[Information Boundary: Start]

-- ==== Sys2Proof/Laws/PerInstr.lean ====
section
/-! SUPPORT. The per-instruction family `EncodeFields`: the word the encoder writes for a well-formed command has the command's
opcode, index and immediate in their fields, and no bit its format reserves. -/

namespace Sys2Proof.Laws

/-- The opcode field of three concatenated fields. -/
theorem opField_append (a b : BitVec 8) (c : BitVec 16) : opField (a ++ b ++ c) = a := by
  ext i hi
  simp only [opField, BitVec.getElem_extractLsb', BitVec.getLsbD_append]
  rw [if_neg (by omega), if_neg (by omega), show 24 + i - 16 - 8 = i by omega, BitVec.getLsbD_eq_getElem hi]

/-- The index field of three concatenated fields. -/
theorem idxField_append (a b : BitVec 8) (c : BitVec 16) : idxField (a ++ b ++ c) = b := by
  ext i hi
  simp only [idxField, BitVec.getElem_extractLsb', BitVec.getLsbD_append]
  rw [if_neg (by omega), if_pos (by omega), show 16 + i - 16 = i by omega, BitVec.getLsbD_eq_getElem hi]

/-- The immediate field of three concatenated fields. -/
theorem immField_append (a b : BitVec 8) (c : BitVec 16) : immField (a ++ b ++ c) = c := by
  ext i hi
  simp only [immField, BitVec.getElem_extractLsb', BitVec.getLsbD_append]
  rw [if_pos (by omega), Nat.zero_add, BitVec.getLsbD_eq_getElem hi]

/-- A row of the opcode map stands behind the command, and its word keeps the row's reserved bits clear (R44, R46). -/
def EncodeFields.Statement (i : Instr) : Prop :=
  i.wellFormed = true →
    opField (encode i) = i.opcode ∧ idxField (encode i) = i.idxOperand ∧ immField (encode i) = i.immOperand ∧
      ∃ row, findRow i.opcode = some row ∧ encode i &&& row.format.reservedMask = 0#32

/-- The three fields of an encoded command. -/
theorem fields_encode (i : Instr) :
    opField (encode i) = i.opcode ∧ idxField (encode i) = i.idxOperand ∧ immField (encode i) = i.immOperand :=
  ⟨opField_append _ _ _, idxField_append _ _ _, immField_append _ _ _⟩

/-- A word of format `X` keeps the immediate clear. -/
theorem reserved_x (a b : BitVec 8) : (a ++ b ++ 0#16 : Word) &&& Format.x.reservedMask = 0#32 := by
  apply BitVec.eq_of_getLsbD_eq
  intro i hi
  simp only [Format.reservedMask, BitVec.getLsbD_and, BitVec.getLsbD_append, BitVec.getLsbD_zero]
  by_cases h : i < 16
  · simp [h]
  · have : (0x0000FFFF#32).getLsbD i = false := by
      interval_cases i <;> simp_all
    simp [this]

/-- A word of format `I8` keeps all but its byte clear. -/
theorem reserved_i8 (a : BitVec 8) (b : Byte) :
    (a ++ 0#8 ++ b.setWidth 16 : Word) &&& Format.i8.reservedMask = 0#32 := by
  apply BitVec.eq_of_getLsbD_eq
  intro i hi
  simp only [Format.reservedMask, BitVec.getLsbD_and, BitVec.getLsbD_append, BitVec.getLsbD_zero,
    BitVec.getLsbD_setWidth]
  by_cases h : 8 ≤ i ∧ i < 24
  · by_cases h16 : i < 16
    · simp [h16, BitVec.getLsbD_of_ge b i h.1]
    · have : i - 16 < 8 := by omega
      simp [h16, this]
  · have : (0x00FFFF00#32).getLsbD i = false := by
      interval_cases i <;> simp_all
    simp [this]

/-- A word of format `XB` keeps all but its bit clear. -/
theorem reserved_xb (a b : BitVec 8) (p : Bool) :
    (a ++ b ++ (BitVec.ofBool p).setWidth 16 : Word) &&& Format.xb.reservedMask = 0#32 := by
  apply BitVec.eq_of_getLsbD_eq
  intro i hi
  simp only [Format.reservedMask, BitVec.getLsbD_and, BitVec.getLsbD_append, BitVec.getLsbD_zero,
    BitVec.getLsbD_setWidth]
  by_cases h : 1 ≤ i ∧ i < 16
  · have hb : (BitVec.ofBool p).getLsbD i = false := BitVec.getLsbD_of_ge _ i h.1
    simp [h.2, hb]
  · have : (0x0000FFFE#32).getLsbD i = false := by
      interval_cases i <;> simp_all
    simp [this]

/-- A command whose word is a row's opcode with nothing else set. -/
theorem EncodeFields.of_row {i : Instr} {row : OpRow} (hrow : findRow i.opcode = some row)
    (h : encode i &&& row.format.reservedMask = 0#32) : EncodeFields.Statement i := fun _ =>
  ⟨(fields_encode i).1, (fields_encode i).2.1, (fields_encode i).2.2, row, hrow, h⟩

/-- A format without reserved bits reserves nothing. -/
theorem reserved_xi (w : Word) : w &&& Format.xi.reservedMask = 0#32 := BitVec.and_zero

theorem EncodeFields.nop : EncodeFields.Statement .nop := of_row rfl (by decide)
theorem EncodeFields.reset : EncodeFields.Statement .reset := of_row rfl (by decide)
theorem EncodeFields.rd (r : Nat) : EncodeFields.Statement (.rd r) := of_row rfl (reserved_x _ _)
theorem EncodeFields.wr (r : Nat) (v : BitVec 16) : EncodeFields.Statement (.wr r v) := of_row rfl (reserved_xi _)
theorem EncodeFields.rdm (sp off : Nat) : EncodeFields.Statement (.rdm sp off) := of_row rfl (reserved_xi _)
theorem EncodeFields.crcInit : EncodeFields.Statement .crcInit := of_row rfl (by decide)
theorem EncodeFields.crcUpd (b : Byte) : EncodeFields.Statement (.crcUpd b) := of_row rfl (reserved_i8 _ _)
theorem EncodeFields.chSet (c : Nat) (v : BitVec 16) : EncodeFields.Statement (.chSet c v) :=
  of_row rfl (reserved_xi _)
theorem EncodeFields.chBtn (c : Nat) (p : Bool) : EncodeFields.Statement (.chBtn c p) := of_row rfl (reserved_xb _ _ _)
theorem EncodeFields.enc : EncodeFields.Statement .enc := of_row rfl (by decide)
theorem EncodeFields.rxClr : EncodeFields.Statement .rxClr := of_row rfl (by decide)
theorem EncodeFields.rxPush (b : Byte) : EncodeFields.Statement (.rxPush b) := of_row rfl (reserved_i8 _ _)
theorem EncodeFields.dec : EncodeFields.Statement .dec := of_row rfl (by decide)
theorem EncodeFields.unpk : EncodeFields.Statement .unpk := of_row rfl (by decide)
theorem EncodeFields.shpAx (a : Nat) (x : BitVec 16) : EncodeFields.Statement (.shpAx a x) :=
  of_row rfl (reserved_xi _)
theorem EncodeFields.shpTrg (c : Nat) (x : BitVec 16) : EncodeFields.Statement (.shpTrg c x) :=
  of_row rfl (reserved_xi _)
theorem EncodeFields.schPub : EncodeFields.Statement .schPub := of_row rfl (by decide)
theorem EncodeFields.schStart : EncodeFields.Statement .schStart := of_row rfl (by decide)
theorem EncodeFields.schCancel : EncodeFields.Statement .schCancel := of_row rfl (by decide)
theorem EncodeFields.schPclose : EncodeFields.Statement .schPclose := of_row rfl (by decide)

end Sys2Proof.Laws
end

[Information Boundary: End]

Assignment: Look through the lines above and collect those with the word "reserves".

Response to this exercise:
opcode, index and immediate in their fields, and no bit its format reserves. -/
/-- A format without reserved bits reserves nothing. -/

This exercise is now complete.